-- Opening Marker --
theorem test_skp : after (run ((State.reset.setReg 3 9).setKeys keys9and12) 0xE39E) State.pc = some 0x204 := by decide
theorem test_skp_faults : faultOf (run (State.reset.setReg 3 0x19) 0xE39E) = some (.oobKey 0x19) := by decide
theorem test_sknp : after (run ((State.reset.setReg 3 9).setKeys keys9and12) 0xE3A1) State.pc = some 0x202 := by decide
theorem test_waitKey :
    after (run (State.reset.setKeys keys9and12) 0xF30A) (fun t => (t.blocking, t.target, t.pc, t.reg 3)) =
      some (true, 3, 0x202, 0) := by decide
theorem test_poll_lowest_key :
    after (step (waiting keys9and12)) (fun t => (t.reg 3, t.blocking, t.pc)) = some (9, false, 0x200) := by decide
theorem test_poll_no_key : after (step (waiting State.reset.keys)) (fun t => t = waiting State.reset.keys) = some True := by
  simp [after, step, coreStep, waiting, State.hostTurn, State.poll, State.resolveWait, State.reset,
    State.setDisplayChanged, show Keys.lowest (Vector.replicate Config.keyCount false) = none by decide]
theorem test_schedule_before_step :
    after (step { waiting State.reset.keys with schedule := [[.setInputs keys9and12], []] })
      (fun t => (t.reg 3, t.schedule)) = some (9, [[]]) := by decide

/-! ### Timers (T-T) -/

/-- `DT = 9`, `ST = 5`, `DT_REF = 100`, the clock at the given instant. -/
def timed (now : Nat) : State :=
  { State.reset with dt := 9, st := 5, dtRef := millis 100 1, now := millis now 1 }

theorem test_ldDtVx :
    after (run ((State.reset.setReg 3 9).setNow (millis 100 1)) 0xF315) (fun t => (t.dt, t.dtRef)) =
      some (9, millis 100 1) := by decide +kernel
theorem test_ldVxDt : after (run (State.reset.setDt 8) 0xF407) (fun t => t.reg 4) = some 8 := by decide
theorem test_ldStVx :
    after (run ((State.reset.setReg 5 0x1E).setDtRef (millis 100 1)) 0xF518) (fun t => (t.st, t.dtRef)) =
      some (0x1E, millis 100 1) := by decide +kernel
theorem test_age_too_early : ((timed 116).hostOp .ageTimers).dt = 9 := by decide +kernel
theorem test_age_one_interval :
    (((timed 100).hostOp (.advanceClock 1000 60)).hostOp .ageTimers).dt = 8 := by decide +kernel
theorem test_age_once_however_late :
    (((timed 200).hostOp .ageTimers).dt, ((timed 200).hostOp .ageTimers).st, ((timed 200).hostOp .ageTimers).dtRef) =
      (8, 4, millis 200 1) := by decide +kernel
theorem test_tick_stays_at_zero : (State.tick State.reset).dt = 0 ∧ (State.tick State.reset).st = 0 := by decide

/-! ### Load (T-R) -/

theorem test_load_two_bytes :
    (load defaultParams defaultFont (millis 7 1) [0x12, 0x00]).toOption.map
      (fun s => (s.mem.readBytes 0x200 3, s.mem.readBytes 0 5, s.pc, s.dtRef)) =
      some ([0x12, 0x00, 0x00], [0xF0, 0x90, 0x90, 0x90, 0xF0], 0x200, millis 7 1) := by decide +kernel
theorem test_load_odd : load defaultParams defaultFont clockOrigin [0x60, 0x01, 0x12] = .error .invalidProgram := by decide
theorem test_load_capacity :
    (load { defaultParams with stackCapacity := 16 } defaultFont clockOrigin []).toOption.map (fun s => s.stack.length) =
      some 16 := by decide

/-! ### Witnesses: the hypotheses of the statements can be met -/

theorem witness_EncodeOfDecode : decode 0x8126 = some (.shr 1 2) := by decide

/-- A running machine in the middle of a subroutine: one return address on the stack, one cell written, the clock
past the reference instant, and `LD V1, 3` at `PC`. -/
def midRun : State :=
  { State.reset with
    pc := 0x300, sp := 1, stack := State.reset.stack.set 0 0x202, dtRef := millis 1 1, now := millis 2 1,
    mem := Memory.writeBytes [] 0x300 [0x61, 0x03], schedule := [[.setInputs keys9and12]] }

theorem witness_StepKeepsTheStateInvariant :
    midRun.Inv ∧ ∃ t, step midRun = .next t := by
  refine ⟨⟨by decide, by decide, by decide, by decide, fun k hk => ?_, by decide +kernel⟩, _, rfl⟩
  have : k = 0 := Nat.lt_one_iff.1 hk
  subst this
  decide

theorem witness_StepRunsTheDecodedInstruction :
    midRun.hostTurn.blocking = false ∧ midRun.hostTurn.pc.toNat ≤ 0xFFE ∧ midRun.hostTurn.pc.toNat % 2 = 0 ∧
      decode (midRun.hostTurn.mem.read 0x300 ++ midRun.hostTurn.mem.read 0x301) = some (.ldImm 1 3) := by
  decide +kernel

/-- The last word of memory, and an odd address under `ODD_PC_POLICY = execute`. -/
theorem witness_StepRunsTheDecodedInstruction_boundary :
    decode ((State.reset.withFetchWord 16 0x6A2C).mem.read 0x200 ++
      (State.reset.withFetchWord 16 0x6A2C).mem.read 0x201) = some (.ldImm 0xA 0x2C) ∧
    (State.withFetchWord (State.reset.setPc 0xFFE) 16 0x6A2C).fetch = .ok 0x6A2C ∧
    (State.withFetchWord (withParams { defaultParams with oddPc := .execute } (State.reset.setPc 0xFFD)) 16
      0x6A2C).fetch = .ok 0x6A2C := by decide

theorem witness_UnsupportedOpcodeIsAReportedNoOp :
    State.reset.hostTurn = State.reset ∧ State.reset.blocking = false ∧ State.reset.fetch = .ok 0x0000 ∧
      decode 0x0000 = none := by decide

theorem witness_FetchFaultsBeforeItReads :
    0xFFE < (State.reset.setPc 0xFFF).pc.toNat ∧
    ((State.reset.setPc 0xFFD).pc.toNat ≤ 0xFFE ∧ (State.reset.setPc 0xFFD).pc.toNat % 2 = 1 ∧
      State.reset.params.oddPc = .fault) ∧
    ((State.reset.setPc 0xFFE).pc.toNat ≤ 0xFFE ∧ (State.reset.setPc 0xFFE).pc.toNat % 2 = 0) ∧
    ((State.reset.setPc 0xFFF).hostTurn = State.reset.setPc 0xFFF ∧ (State.reset.setPc 0xFFF).blocking = false ∧
      (State.reset.setPc 0xFFF).fetch = .error (.oobFetch 0xFFF)) := by decide

theorem witness_BlockingStepOnlyResolvesTheWait :
    ((waiting State.reset.keys).hostTurn = waiting State.reset.keys ∧ (waiting State.reset.keys).blocking = true ∧
      ∀ k, (waiting State.reset.keys).keys.pressed k = false) ∧
    ((waiting keys9and12).hostTurn = waiting keys9and12 ∧ (waiting keys9and12).blocking = true ∧
      (waiting keys9and12).keys.pressed 9 = true ∧ ∀ j, j < 9 → (waiting keys9and12).keys.pressed j = false) := by
  refine ⟨⟨rfl, rfl, lowest_none.1 (by decide)⟩, rfl, rfl, by decide, ?_⟩
  exact (lowest_some (keys := keys9and12) (k := 9) (by decide)).2.2

theorem witness_OnlyWaitKeyEntersTheWait :
    (∃ t, step (waiting State.reset.keys) = .next t) ∧
    (State.withFetchWord State.reset 16 0xF30A).fetch = .ok (encode (.waitKey 3)) ∧
    ∃ t, step (State.reset.withFetchWord 16 0xF30A) = .next t ∧ t.target = 3 :=
  ⟨⟨_, rfl⟩, by decide, _, rfl, rfl⟩

theorem witness_DisplayChangedExactlyByClearAndDraw :
    (∃ t, step (State.reset.withFetchWord 16 0x00E0) = .next t ∧ t.displayChanged = true) ∧
    ∃ t, step (State.reset.withFetchWord 16 0xD125) = .next t ∧ t.displayChanged = true :=
  ⟨⟨_, rfl, rfl⟩, _, rfl, rfl⟩

theorem witness_IdleStateStaysIdle : (State.reset.withFetchWord 16 0x1200).Idle := by
  refine ⟨?_, ?_, ?_, ?_⟩ <;> decide

/-- Every kind of change that the table of R28 speaks of does happen. -/
theorem witness_StateElementsChangeOnlyByTheirWriters :
    after (exec (.ldI 1) State.reset) (fun t => decide (t.i = State.reset.i)) = some false ∧
    after (exec (.call 1) State.reset) (fun t => (decide (t.stack = State.reset.stack), t.sp)) = some (false, 1) ∧
    after (exec (.ldDtVx 0) (regs2 0 1 1 1)) (fun t => t.dt) = some 1 ∧
    after (exec (.ldDtVx 0) (State.reset.setNow (millis 1 1))) (fun t => t.dtRef) = some (millis 1 1) ∧
    after (exec (.ldStVx 0) (regs2 0 1 1 1)) (fun t => t.st) = some 1 ∧
    after (exec (.bcd 0) ((regs2 0 1 1 1).setI 0x300)) (fun t => t.mem) = some [(0x302, 1)] ∧
    after (exec (.drw 0 1 1) (sprite [0x80] 0 0)) (fun t => t.disp.pixel 0 0) = some true ∧
    after (exec (.waitKey 3) State.reset) (fun t => (t.blocking, t.target)) = some (true, 3) ∧
    after (exec (.rnd 3 0) State.reset) (fun t => t.draws) = some 1 ∧
    after (exec .ret State.reset) (fun t => t.reports.length) = some 1 := by decide +kernel

/-- A register, and `PC`, by some of their writers. -/
theorem witness_StateElementsChangeOnlyByTheirWriters_registers :
    after (exec (.ldImm 3 7) State.reset) (fun t => t.reg 3) = some 7 ∧
    after (exec (.addReg 1 2) (regs2 1 0xFF 2 1)) (fun t => (t.reg 1, t.reg 15)) = some (0, 1) ∧
    after (exec (.loadRegs 1) State.reset) (fun t => (t.reg 0, t.reg 1)) = some (0xF0, 0x90) ∧
    after (exec (.drw 0 1 1) ((sprite [0x80] 0 0).setReg 15 5)) (fun t => t.reg 15) = some 0 ∧
    after (exec (.jpV0 0x300) State.reset) State.pc = some 0x300 ∧
    after (exec (.sknp 0) State.reset) State.pc = some 0x202 := by decide

theorem witness_HardFaultsAreTheListedOnes :
    faultOf (exec (.bcd 0) (State.reset.setI 0xFFE)) = some (.oobMemory 0x1000) ∧
    faultOf (exec (.storeRegs 1) (State.reset.setI 0xFFF)) = some (.oobMemory 0x1000) ∧
    faultOf (exec (.loadRegs 15) (State.reset.setI 0xFF1)) = some (.oobMemory 0x1000) ∧
    faultOf (exec (.drw 0 1 2) (State.reset.setI 0xFFF)) = some (.oobMemory 0x1000) ∧
    isOobDisplay (exec (.drw 0 1 1) (sprite [0x01] 57 0)) = true ∧
    faultOf (exec (.addI 0) ((regs2 0 1 1 1).setI 0xFFF)) = some (.oobIndex 0x1000) ∧
    faultOf (exec (.skp 0) (regs2 0 16 1 1)) = some (.oobKey 16) ∧
    faultOf (exec (.sknp 0) (regs2 0 255 1 1)) = some (.oobKey 255) := by decide

theorem witness_NoInstructionReadsTheSoundTimer :
    (∃ t, exec (.ldStVx 3) (State.reset.setReg 3 7) = .next t ∧ t.st = 7) ∧
    ∃ f, exec (.skp 3) (State.reset.setReg 3 16) = .fault f :=
  ⟨⟨_, rfl, rfl⟩, .oobKey 16, rfl⟩

theorem witness_TimedMachineRefinesTheTimeFreeOne :
    (∃ t, exec (.ldDtVx 3) (timed 100) = .next t ∧ t.dtRef = millis 100 1) ∧
    (∃ f, exec (.addI 3) (((timed 100).setReg 3 1).setI 0xFFF) = .fault f) ∧
    (∃ t, step midRun = .next t) ∧ coreStep (State.reset.setPc 0x1000) = .fault (.oobFetch 0x1000) ∧
    step (State.reset.setPc 0x1000) = .fault (.oobFetch 0x1000) :=
  ⟨⟨_, rfl, rfl⟩, ⟨.oobIndex 0x1000, by simp [exec, execAddI, raise]⟩, ⟨_, rfl⟩, rfl, rfl⟩

/-- Two memories built in different orders, and one that was written back to what it was. -/
theorem witness_CanonicalMemoriesThatReadAlikeAreEqual :
    Memory.wf (Memory.write (Memory.write [] 0x300 1) 0x200 2) = true ∧
    Memory.write (Memory.write [] 0x300 1) 0x200 2 = Memory.write (Memory.write [] 0x200 2) 0x300 1 ∧
    Memory.write (Memory.write [] 0x000 1) 0x000 0xF0 = [] := by decide

theorem witness_ResultAndFlag :
    State.reset.params.vfOrder = .flagLast ∧
    (withParams { defaultParams with vfOrder := .resultLast } State.reset).params.vfOrder = .resultLast ∧
    (1 : Reg) ≠ 15 := by decide

theorem witness_HasEncoding :
    HasEncoding (.call 0xABC) (0x2000 + (0xABC : Addr).toNat) ∧
    HasEncoding (.ldImm 15 0xFF) (0x6000 + 0x100 * (15 : Reg).val + (0xFF : Byte).toNat) :=
  ⟨⟨by decide, by decide⟩, by decide, by decide⟩

theorem witness_ShiftsByOneSetTheBitShiftedOut :
    (0x05 : Nat) = (if (regs2 1 0x05 2 0x08).params.shiftSrc = .x then ((regs2 1 0x05 2 0x08).reg 1).toNat
      else ((regs2 1 0x05 2 0x08).reg 2).toNat) := by decide

theorem witness_RandomByteIsDrawnOnceAndMasked :
    (State.reset.params.rand = .draw ∧ Config.randByte 0 = Config.randByte State.reset.draws) ∧
    (withParams { defaultParams with rand := .const 0x2A } State.reset).params.rand = .const 0x2A :=
  ⟨⟨rfl, rfl⟩, rfl⟩

theorem witness_CallPushesThePostAdvancePc :
    ({ State.reset with sp := 24 } : State).sp = State.reset.params.stackCapacity ∧
    ({ State.reset with sp := 23 } : State).sp ≠ State.reset.params.stackCapacity ∧
    ({ State.reset with sp := 23 } : State).sp < State.reset.stack.length := by decide

theorem witness_ReturnPopsTheTopOfTheStack :
    State.reset.sp = 0 ∧ midRun.sp ≠ 0 ∧ midRun.stack[midRun.sp - 1]? = some 0x202 := by decide

theorem witness_ReturnAfterCallRestoresPcAndSp :
    ({ State.reset with sp := 23 } : State).stack.length = State.reset.params.stackCapacity ∧
    ({ State.reset with sp := 23 } : State).sp < State.reset.params.stackCapacity := by decide

theorem witness_AddToIndexFaultsAboveTwelveBits :
    ((State.reset.setReg 2 0xFF).setI 0xF00).i.toNat + ((State.reset.setReg 2 0xFF).reg 2).toNat ≤ 0xFFF ∧
    0xFFF < ((State.reset.setReg 2 0xFF).setI 0xF01).i.toNat + ((State.reset.setReg 2 0xFF).reg 2).toNat := by decide

theorem witness_MemoryTransferBounds :
    State.reset.mem.wf = true ∧
    (State.reset.setI 0xFFD).i.toNat + 2 ≤ 0xFFF ∧ 0xFFF < (State.reset.setI 0xFFE).i.toNat + 2 ∧
    (State.reset.setI 0xFF0).i.toNat + (15 : Reg).val ≤ 0xFFF ∧
    0xFFF < (State.reset.setI 0xFF1).i.toNat + (15 : Reg).val := by decide

/-- The self-modifying row of T-M: `V[0] = 0x12`, `V[1] = 0x00` stored at 0x202. -/
theorem witness_FetchSeesTheBytesJustStored :
    (State.reset.setI 0x202).mem.wf = true ∧ (State.reset.setI 0x202).i.toNat + (1 : Reg).val ≤ 0xFFF ∧
    (1 : Reg).val = (0 : Reg).val + 1 ∧ (1 : Reg) ≤ 1 ∧
    (0x202 : Word).toNat = (State.reset.setI 0x202).i.toNat + (0 : Reg).val ∧ (0x202 : Word).toNat % 2 = 0 := by decide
-- Closing Marker --
Task to carry out:
Out of the material above, output word for word the line with "after (exec (.ldDtVx 0) (regs2", the line with "isOobDisplay (exec (.drw", and all lines between them, with nothing else.

Answer for the task:
    after (exec (.ldDtVx 0) (regs2 0 1 1 1)) (fun t => t.dt) = some 1 ∧
    after (exec (.ldDtVx 0) (State.reset.setNow (millis 1 1))) (fun t => t.dtRef) = some (millis 1 1) ∧
    after (exec (.ldStVx 0) (regs2 0 1 1 1)) (fun t => t.st) = some 1 ∧
    after (exec (.bcd 0) ((regs2 0 1 1 1).setI 0x300)) (fun t => t.mem) = some [(0x302, 1)] ∧
    after (exec (.drw 0 1 1) (sprite [0x80] 0 0)) (fun t => t.disp.pixel 0 0) = some true ∧
    after (exec (.waitKey 3) State.reset) (fun t => (t.blocking, t.target)) = some (true, 3) ∧
    after (exec (.rnd 3 0) State.reset) (fun t => t.draws) = some 1 ∧
    after (exec .ret State.reset) (fun t => t.reports.length) = some 1 := by decide +kernel

/-- A register, and `PC`, by some of their writers. -/
theorem witness_StateElementsChangeOnlyByTheirWriters_registers :
    after (exec (.ldImm 3 7) State.reset) (fun t => t.reg 3) = some 7 ∧
    after (exec (.addReg 1 2) (regs2 1 0xFF 2 1)) (fun t => (t.reg 1, t.reg 15)) = some (0, 1) ∧
    after (exec (.loadRegs 1) State.reset) (fun t => (t.reg 0, t.reg 1)) = some (0xF0, 0x90) ∧
    after (exec (.drw 0 1 1) ((sprite [0x80] 0 0).setReg 15 5)) (fun t => t.reg 15) = some 0 ∧
    after (exec (.jpV0 0x300) State.reset) State.pc = some 0x300 ∧
    after (exec (.sknp 0) State.reset) State.pc = some 0x202 := by decide

theorem witness_HardFaultsAreTheListedOnes :
    faultOf (exec (.bcd 0) (State.reset.setI 0xFFE)) = some (.oobMemory 0x1000) ∧
    faultOf (exec (.storeRegs 1) (State.reset.setI 0xFFF)) = some (.oobMemory 0x1000) ∧
    faultOf (exec (.loadRegs 15) (State.reset.setI 0xFF1)) = some (.oobMemory 0x1000) ∧
    faultOf (exec (.drw 0 1 2) (State.reset.setI 0xFFF)) = some (.oobMemory 0x1000) ∧
    isOobDisplay (exec (.drw 0 1 1) (sprite [0x01] 57 0)) = true ∧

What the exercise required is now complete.